The government has approved the creation of a social fund for the people living around coal-fired power plants to be built in the country.
Bangladesh looks to produce 30,000 megawatts of power by 2020 and 40,000 megawatts by 2030 and half of it will be coal-based power plants.
The approval came Monday at a cabinet meeting after a proposal from the Power Division.
The cabinet gave its approval to the proposal on 'Fund for Social Development of the Project Area of Coal-based Power Plants and Operation Policy, 2015'.
Prime Minister Sheikh Hasina presided over the meeting at Bangladesh Secretariat.
"The Power Division proposed for creating the fund with a tariff of three paisa on consumption of per unit of electricity," cabinet secretary Muhammad Musharraf Hossain Bhuiyan told reporters after the meeting.
He said that committees will be formed with the local people for operation of the fund.
The council of ministers also approved the 'Bangladesh Petroleum Corporation Act, 2015'. It will be an updated version of the previous law- 'Bangladesh Petroleum Corporation Act, 1976'.
The draft law has proposed to increase the number of full-time directors to seven from the existing five.
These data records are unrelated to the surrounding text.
/-- `WRF` keeps `IN_HANDLER`. -/
theorem State.wrf_inHandler (s : State) {inst : Nat} (hi : inst < Config.nFiu) (f : Field) (v : Word) :
    ((s.wrf inst f v).fiu inst).inHandler = (s.fiu inst).inHandler := by
  have h1 := (Fiu.busWrite_hidden ((s.fiu inst).busRead inst (fieldReg f)).2 (fieldReg f)
    (putField f v ((s.fiu inst).busRead inst (fieldReg f)).1)).2.2.1
  have h2 : ((s.fiu inst).busRead inst (fieldReg f)).2.inHandler = (s.fiu inst).inHandler := by
    obtain ⟨d, hd⟩ := Fiu.busRead_snd (s.fiu inst) inst (fieldReg f)
    rw [hd]
  rw [h2] at h1
  simpa [State.wrf, State.hostRead, State.hostWrite, State.fiu, State.setFiu, hi] using h1

/-! ### The host's step -/

/-- A host step where the host may begin an operation. -/
theorem hostStep_ready {s : State} (h : s.Ready) (i : Instr) (body : Pos → Out) : hostStep i s body = body startPos := by
  obtain ⟨⟨h1, h2, h3⟩, h4⟩ := h
  simp [hostStep, h1, h2, h3, State.posOf, State.cur, h4]

/-- A host step inside the running request. -/
theorem hostStep_at {s : State} {i : Instr} {p : Pos} (h : s.At i p) (body : Pos → Out) : hostStep i s body = body p := by
  obtain ⟨⟨h1, h2, h3⟩, h4⟩ := h
  simp [hostStep, h1, h2, h3, State.posOf, State.cur, h4]

/-- Past a mark no host step has a meaning (10_state.md R58). -/
theorem hostStep_marked {s : State} {r : Unmodelled} (h : s.mark? = some r) (i : Instr) (body : Pos → Out) :
    hostStep i s body = .fault (.unmodelled r) := by
  simp [hostStep, h]

/-- While halted the host has no step (60_exceptions.md R284). -/
theorem hostStep_halted {s : State} (h : s.mark? = none) (hh : s.halted.isSome = true) (i : Instr) (body : Pos → Out) :
    hostStep i s body = .refused .notEnabled := by
  simp [hostStep, h, hh, notEnabled]

/-- All a host step can do: fault past a mark, refuse, mark a handler that breaks its contract, or its body. -/
theorem hostStep_cases (i : Instr) (s : State) (body : Pos → Out) :
    (∃ r, s.mark? = some r ∧ hostStep i s body = .fault (.unmodelled r))
    ∨ (s.mark? = none ∧ (hostStep i s body = .refused .notEnabled
      ∨ (∃ j, s.handling = some j ∧ handlerPermits i = false ∧ s.halted = none
          ∧ hostStep i s body = .next (s.setFiu j ((s.fiu j).mark .handlerReentrancy)))
      ∨ (∃ p, s.posOf i = some p ∧ s.halted = none ∧ hostStep i s body = body p))) := by
  unfold hostStep notEnabled
  cases hm : s.mark? with
  | some r => exact .inl ⟨r, rfl, rfl⟩
  | none =>
    refine .inr ⟨rfl, ?_⟩
    cases hh : s.halted with
    | some r => exact .inl rfl
    | none =>
      cases hd : s.handling with
      | none =>
        cases hp : s.posOf i with
        | none => exact .inl (by simp)
        | some p => exact .inr (.inr ⟨p, rfl, rfl, by simp⟩)
      | some j =>
        cases hq : handlerPermits i with
        | false => exact .inr (.inl ⟨j, rfl, rfl, rfl, rfl⟩)
        | true =>
          cases hp : s.posOf i with
          | none => exact .inl (by simp)
          | some p => exact .inr (.inr ⟨p, rfl, rfl, by simp⟩)

/-- A handler's operation outside its contract sets the mark in the handler's instance (60_exceptions.md R292). -/
theorem hostStep_forbidden {s : State} {j : Nat} {i : Instr} (hm : s.mark? = none) (hh : s.halted = none)
    (hj : s.handling = some j) (hp : handlerPermits i = false) (body : Pos → Out) :
    hostStep i s body = .next (s.setFiu j ((s.fiu j).mark .handlerReentrancy)) := by
  simp [hostStep, hm, hh, hj, hp]
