-- ==== Sys2Proof/Tests/Slice0.lean ====
section
/-! SUPPORT. Tests. Expected values are the spec's: 95_test_vectors.md (the T numbers) or the rule named. Records are written
out byte by byte. A `witness_` theorem shows concrete data that meet the hypotheses of the statement of that name. -/

namespace Sys2Proof.Tests

open Sys2Proof.Machine

set_option maxRecDepth 20000

/-! ### Small states -/

/-- The reset state with instance 0 changed. -/
def withFiu (f : Fiu → Fiu) : State := State.reset.setFiu 0 (f resetFiu)

/-- The reset state with registers of instance 0 stored. -/
def withRegs (l : List (Reg × Word)) : State := withFiu fun b => l.foldl (fun b p => b.setReg p.1 p.2) b

/-- A JEDEC-id read, as 95_test_vectors.md P1 latches it. -/
def jedec : Descr where
  dev := 0
  held := false
  cmdsiz := 1
  addsiz := 0
  wdatsiz := 0
  dbsiz := 0
  rdatsiz := 3
  cmbpck := 0
  adbpck := 0
  wdbpck := 0
  dbpck := 0
  rdbpck := 0
  cmd := 0x9F#8
  addr := 0#32
  wdata := List.replicate 16 0#8

/-- A write command with a 3-byte address, all phases 1 bit wide. -/
def program (addr : Word) : Descr := { jedec with cmd := 0x02#8, addsiz := 3, addr := addr, wdatsiz := 1, rdatsiz := 0 }

/-- The engine of instance 0 busy with `l`, and registers stored. -/
def busyWith (l : Descr) (dist : Bool) (regs : List (Reg × Word)) : State :=
  withFiu fun b => { (([(Reg.umaCts, 0x00010001#32)] ++ regs).foldl (fun b p => b.setReg p.1 p.2) b) with eng := .busy l dist }

/-- Register `r` of instance 0 in the next state. -/
def regAfter (o : Out) (r : Reg) : Option Word := (nextOf o).map fun t => (t.fiu 0).rd r

/-- The result in the next state. -/
def resultAfter (o : Out) : Option Result := (nextOf o).bind (·.result)

/-- The wire log of instance 0 in the next state. -/
def wireAfter (o : Out) : Option (List WireEvent) := (nextOf o).map fun t => (t.fiu 0).wire

/-- The mark of instance 0 in the next state. -/
def markAfter (o : Out) : Option Unmodelled := (nextOf o).bind fun t => (t.fiu 0).unmodelled

/-- The trace in the next state, as (write, register, datum). -/
def traceAfter (o : Out) : Option (List (Bool × Reg × Word)) :=
  (nextOf o).map fun t => t.trace.map fun e => (e.isWrite, e.reg, e.data)

/-- The halt mark in the next state. -/
def haltAfter (o : Out) : Option HaltReason := (nextOf o).bind (·.halted)

/-! ### Well-formedness: one ill-formed term for each check -/

theorem test_ill_formed_direct_access : ((
  [Instr.configureDirect 65536 0 .normal 0 0, .configureDirect 0 (2 ^ 64) .normal 0 0,
    .configureDirect 0 0 .normal 256 0, .configureDirect 0 0 .normal 0 256, .configureCommand 65536 0 0,
    .getReadMode 65536, .setDummyCycles 65536 0, .setDummyCycles 0 (2 ^ 32)] : List Instr).all fun i => i.WellFormed == false) = true := by decide
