-- ==== Sys2Proof/Certificates/Slice0/Obligations.lean ====
section
/-! DEFINITION. The statements about the model, for the provers. A statement's docstring names the rules it formalises; where a
clause rests on the model's own choice it names the log entry. -/

open Sys2Proof Sys2Proof.Machine

/-! ## Encoding and the step -/

/-- Decoding the encoding of a well-formed instruction gives it back, for every format but HC (spec R100 to R103, R107 to
R109). -/
def Obligations.DecodeEncode : Prop :=
  ∀ (i : Instr) (f : Format) (cnt : Nat → Int) (nbits w : Nat),
    i.wellFormed = true → i.format = some f → f ≠ .hc → encode i = some (nbits, w) → decode cnt f nbits w = .instr i

/-- The same for format HC: the bits of a code word of a table with `cnt len` code words of each length decode to it, whatever
bits follow (spec R104, R105). -/
def Obligations.DecodeEncodeCode : Prop :=
  ∀ (cnt : Nat → Int) (len : BitVec 5) (code : BitVec 16) (rest : List Bool) (nbits w : Nat),
    (∀ n, 0 ≤ cnt n) → (Instr.hc len code).wellFormed = true →
    firstCode cnt len.toNat ≤ code.toNat → (code.toNat : Int) < firstCode cnt len.toNat + cnt len.toNat →
    encode (.hc len code) = some (nbits, w) →
      decode cnt .hc nbits w = .instr (.hc len code) ∧ decodeCode cnt (bitsOf nbits w ++ rest) = .instr (.hc len code)

/-- The other direction: what is decoded is well formed, belongs to the format it was read in, and its encoding is the first
bits of what was read (spec R100 to R109). -/
def Obligations.EncodeDecode : Prop :=
  ∀ (f : Format) (cnt : Nat → Int) (nbits w : Nat) (i : Instr),
    w < 2 ^ nbits → decode cnt f nbits w = .instr i →
      i.wellFormed = true ∧ i.format = some f ∧
        ∃ n v, encode i = some (n, v) ∧ n ≤ nbits ∧ w / 2 ^ (nbits - n) = v

/-- Words written out from the spec's tables decode to what they stand for (spec R100 to R103, R106 to R109). -/
def Obligations.HandWrittenWords : Prop :=
  decodeCmd 0b00000000000000000000000000000001 = .start ∧
  decodeCmd 0b00000000000000000000000000000010 = .clear ∧
  decodeToken [0b10100000, 0b00011111] = .data 0xA0 ∧
  decodeToken [0b11111111, 0b00000000] = .stuff ∧
  decodeToken [0b11111111, 0b11010011] = .rstN 3 ∧
  decodeToken [0b11111111, 0b11011001] = .eoi ∧
  decodeToken [0b11111111, 0b11111111] = .fill ∧
  decodeToken [0b11111111, 0b11000100] = .badmark 0xC4 ∧
  decodeToken [0b11111111] = .endin ∧
  decodeCode (fun n => if 1 ≤ n ∧ n ≤ 4 then 1 else 0) [true, true, true, false] = .instr (.hc 4 0b1110) ∧
  decodeDcSym 0b00001000 = .dc8 ∧
  decodeDcSym 0b00001100 = .dcbad 0x0C ∧
  decodeAcSym 0b00000000 = .eob ∧
  decodeAcSym 0b11110000 = .zrl ∧
  decodeAcSym 0b00010010 = .acrs 1 2 ∧
  decodeAcSym 0b00110000 = .acr0 3 ∧
  decodeXb 3 0b010 = .instr (.xb 3 2)

/-- While BUSY, with no host action due, a step performs the instruction that stands at the position of the run, and then the
loops of the pseudocode go on (`sequence`); where the input port has not delivered the token and has not signalled the end, a
step changes nothing; a host action that is not due only comes one step nearer (spec R103, R105, R149, R229, R232, R299, R385;
step granularity and host queue: log 6, log 7). -/
def Obligations.StepRunsInstruction : Prop :=
  (∀ (s : State) (n : Nat) (e : HostEvent) (rest : List (Nat × HostEvent)), s.hostq = (n + 1, e) :: rest →
    step s = runStep { s with hostq := (n, e) :: rest }) ∧
  (∀ s : State, s.hostq = [] → step s = runStep s) ∧
  ∀ s : State, s.state = .busy →
    (s.phase = .scan → s.inputEnd = false →
      s.input.drop s.ip.toNat = [] ∨ s.input.drop s.ip.toNat = [0xFF] → runStep s = .next s) ∧
    (s.phase = .scan → s.inputEnd = true ∨ s.input.drop s.ip.toNat ≠ [] ∧ s.input.drop s.ip.toNat ≠ [0xFF] →
      s.params.grain ≠ .phase →
      runStep s = thenDo (exec (decodeToken (s.input.drop s.ip.toNat)) s)
        (sequence (decodeToken (s.input.drop s.ip.toNat)))) ∧
    (s.phase = .scan → s.inputEnd = true ∨ s.input.drop s.ip.toNat ≠ [] ∧ s.input.drop s.ip.toNat ≠ [0xFF] →
      s.params.grain = .phase → runStep s = thenDo (exec .scan s) (sequence .scan)) ∧
    (s.phase = .entropy → s.upc = .restartDue → runStep s = thenDo (exec .restart s) (sequence .restart)) ∧
    (∀ i, s.phase = .entropy → s.upc = .code → s.params.grain = .unit →
      decodeCode (codeCount s (selectedTable s).1 (selectedTable s).2) (peekBits 16 s) = .instr i →
        runStep s = thenDo (exec i s) (sequence i)) ∧
    (∀ r, s.phase = .entropy → s.upc = .code → s.params.grain = .unit →
      decodeCode (codeCount s (selectedTable s).1 (selectedTable s).2) (peekBits 16 s) = .reject r →
        runStep s = thenDo (exec (.huffdec (selectedTable s).1 (selectedTable s).2) s)
          (sequence (.huffdec (selectedTable s).1 (selectedTable s).2))) ∧
    (s.phase = .entropy → s.upc = .symbol → s.k = 0 →
      runStep s = thenDo (exec (decodeDcSym s.sym) s) (sequence (decodeDcSym s.sym))) ∧
    (s.phase = .entropy → s.upc = .symbol → s.k ≠ 0 →
      runStep s = thenDo (exec (decodeAcSym s.sym) s) (sequence (decodeAcSym s.sym))) ∧
    (∀ ch tq, s.phase = .recon → s.upc = .dequant ch → s.params.grain = .unit → tqOf s ch = some tq →
      runStep s = thenDo (exec (.dequant s.mcu ch tq) s) (sequence (.dequant s.mcu ch tq))) ∧
    (∀ ch, s.phase = .recon → s.upc = .idct ch → runStep s = thenDo (exec (.idct ch) s) (sequence (.idct ch))) ∧
    (∀ i : Fin 64, s.phase = .recon → s.upc = .colour i → ncomp s ≠ 3 →
      runStep s = thenDo (exec (.gray (sampAt s 0 i.val)) s) (sequence (.gray (sampAt s 0 i.val)))) ∧
    (∀ i : Fin 64, s.phase = .recon → s.upc = .colour i → ncomp s = 3 →
      runStep s = thenDo (exec (.ycc2rgb (sampAt s 0 i.val) (sampAt s 1 i.val) (sampAt s 2 i.val)) s)
        (sequence (.ycc2rgb (sampAt s 0 i.val) (sampAt s 1 i.val) (sampAt s 2 i.val)))) ∧
    (∀ i : Fin 64, s.phase = .recon → s.upc = .store i →
      runStep s = thenDo (exec (.storepix s.mcu i (rgbAt s 0 i.val) (rgbAt s 1 i.val) (rgbAt s 2 i.val)) s)
        (sequence (.storepix s.mcu i (rgbAt s 0 i.val) (rgbAt s 1 i.val) (rgbAt s 2 i.val))))

/-- What the host can do: a port write is the command word where it goes to CMD, a port read, attaching the input outside a
run, delivering more of it until the end is signalled; and without a host action a core that is not BUSY does nothing (spec R32,
R140, R145, R355, R375, R385; log 6, log 14, log 19). -/
def Obligations.HostActions : Prop :=
  (∀ (s : State) (rest : List (Nat × HostEvent)) (v : Word),
    step { s with hostq := (0, .write 1 v) :: rest } = exec (decodeCmd v) { s with hostq := rest }) ∧
  (∀ (s : State) (rest : List (Nat × HostEvent)) (a : Fin 3072) (v : Word), a ≠ 1 →
    step { s with hostq := (0, .write a v) :: rest } = exec (.write a v) { s with hostq := rest }) ∧
  (∀ (s : State) (rest : List (Nat × HostEvent)) (a : Fin 3072),
    step { s with hostq := (0, .read a) :: rest } = exec (.read a) { s with hostq := rest }) ∧
  (∀ (s : State) (rest : List (Nat × HostEvent)) (bytes : List Byte) (last : Bool), s.state ≠ .busy →
    step { s with hostq := (0, .attach bytes last) :: rest } =
      .next { s with hostq := rest, input := bytes, inputEnd := last, inputFresh := true }) ∧
  (∀ (s : State) (rest : List (Nat × HostEvent)) (bytes : List Byte) (last : Bool), s.state = .busy →
    step { s with hostq := (0, .attach bytes last) :: rest } = .refused .inputChangedDuringRun) ∧
  (∀ (s : State) (rest : List (Nat × HostEvent)) (bytes : List Byte) (last : Bool), s.inputEnd = false →
    step { s with hostq := (0, .deliver bytes last) :: rest } =
      .next { s with hostq := rest, input := s.input ++ bytes, inputEnd := last }) ∧
  (∀ (s : State) (rest : List (Nat × HostEvent)) (bytes : List Byte) (last : Bool), s.inputEnd = true →
    step { s with hostq := (0, .deliver bytes last) :: rest } = .refused .inputAfterEnd) ∧
  (∀ s : State, s.state ≠ .busy → s.hostq = [] → step s = .next s) ∧
  (∀ (s : State) (rest : List (Nat × HostEvent)) (n : Nat) (e : HostEvent), s.state ≠ .busy →
    step { s with hostq := (n + 1, e) :: rest } = .next { s with hostq := (n, e) :: rest })

/-! ## Commands, the register port, reset -/

/-- START outside a run, when every check passes: cursors, counters, predictors and error registers are cleared and the run
begins in SCAN with the sequence attached since the last run began, or, where none was, with one of which nothing is delivered
yet: no byte of an earlier input is read; nothing else changes (spec R77, R142, R143, R345, R371, R379; the counter `draws` and
the position are the model's, log 5, log 7; input port: log 19). -/
def Obligations.StartAccepted : Prop :=
  ∀ s : State, s.state ≠ .busy → LaunchOk s →
    exec .start s = .next
      { s with
        errcode := 0
        errpos := 0
        errval := 0
        errmcu := 0
        errblk := 0
        ip := 0
        bp := 0
        bi := 0
        mcu := 0
        slot := 0
        k := 0
        cleanlen := 0
        mcucnt := 0
        dcpred := #v[0, 0, 0]
        input := if s.inputFresh then s.input else []
        inputEnd := s.inputFresh && s.inputEnd
        inputFresh := false
        state := .busy
        phase := .scan
        upc := .token
        draws := s.draws + 1 }

/-- START outside a run, when a check fails: the first that fails decides code and value, STATE goes to ERROR without a run,
and nothing but the registers START clears, the error registers and STATE changes; and whatever the tables hold, START ends in
BUSY or in ERROR (spec R142 to R144, R321, R322, R324; the counter `draws` and the position: log 5, log 7; the input port is left
alone, log 19). -/
def Obligations.StartRefused : Prop :=
  (∀ (s : State) (code : BitVec 8) (val : BitVec 16), s.state ≠ .busy → LaunchFault s code val →
    exec .start s = .next
      { s with
        errcode := code
        errpos := 0
        errval := val
        errmcu := 0
        errblk := 0
        ip := 0
        bp := 0
        bi := 0
        mcu := 0
        slot := 0
        k := 0
        cleanlen := 0
        mcucnt := 0
        dcpred := #v[0, 0, 0]
        state := .error
        phase := .none
        upc := .idle
        draws := s.draws + 1 }) ∧
  ∀ s : State, s.state ≠ .busy → ∃ u, exec .start s = .next u ∧ (u.state = .busy ∨ u.state = .error) ∧
    u.ip = 0 ∧ u.pix = s.pix ∧ u.wign = s.wign ∧ u.irqen = s.irqen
"The cabinet asked the corporation to create posts of professional accountants for development of the financial management of the organisation," Mr Bhuiyan said.
He, however, said that the cabinet has rejected a proposal for forming energy and mineral resources ministry and shifting the head office of Petrobangla from Dhaka to Chittagong.
It also approved the draft the 'Civil Servant (Married with Foreign National) Act-2015' which is a new updated Bangla version of the 'Civil Servant (Married with Foreign National) Act-1976'.
The ordinance and amendment brought to the law in 2008 and 2009 were incorporated in the new version.
The 'Civil Servant (Married with Foreign National) Act' was enacted first in 1976 paving the way for civil servants except diplomats to marry foreign nationals with the permission from the President.
The law was further amended through an ordinance in 2008 giving the same permission for diplomats. The ordinance was passed as a law in the parliament in 2009.
The cabinet approved the draft 'Battalion Ansar (Amendment) Act, 2015' that proposed to incorporate the provision of 'Force Retirement' in the 'Battalion Ansar Act, 1995' for any offense of the members of the battalion.
The cabinet gave directives to the ministry of home affairs to incorporate the provision of punishment with main law for mutiny in the force.
It also asked the ministry to follow the new law of the Bangladesh Border Guard (BGB) and reducing the existing time-limit of making permanent the service of an Embodied Ansar as a Battalion Ansar from nine years to six years.
All the drafts of the laws were placed in the cabinet meeting in Bangla following the directive of the apex court of the country and subsequent decision of the cabinet, the cabinet secretary said.
The cabinet also discussed the law and order situation in the Chittagong Hill Tracts. It asked to gear up the joint forces operations in the region following the recovery of bombs and explosives in Chittagong last month, a member of the cabinet preferring anonymity told the FE.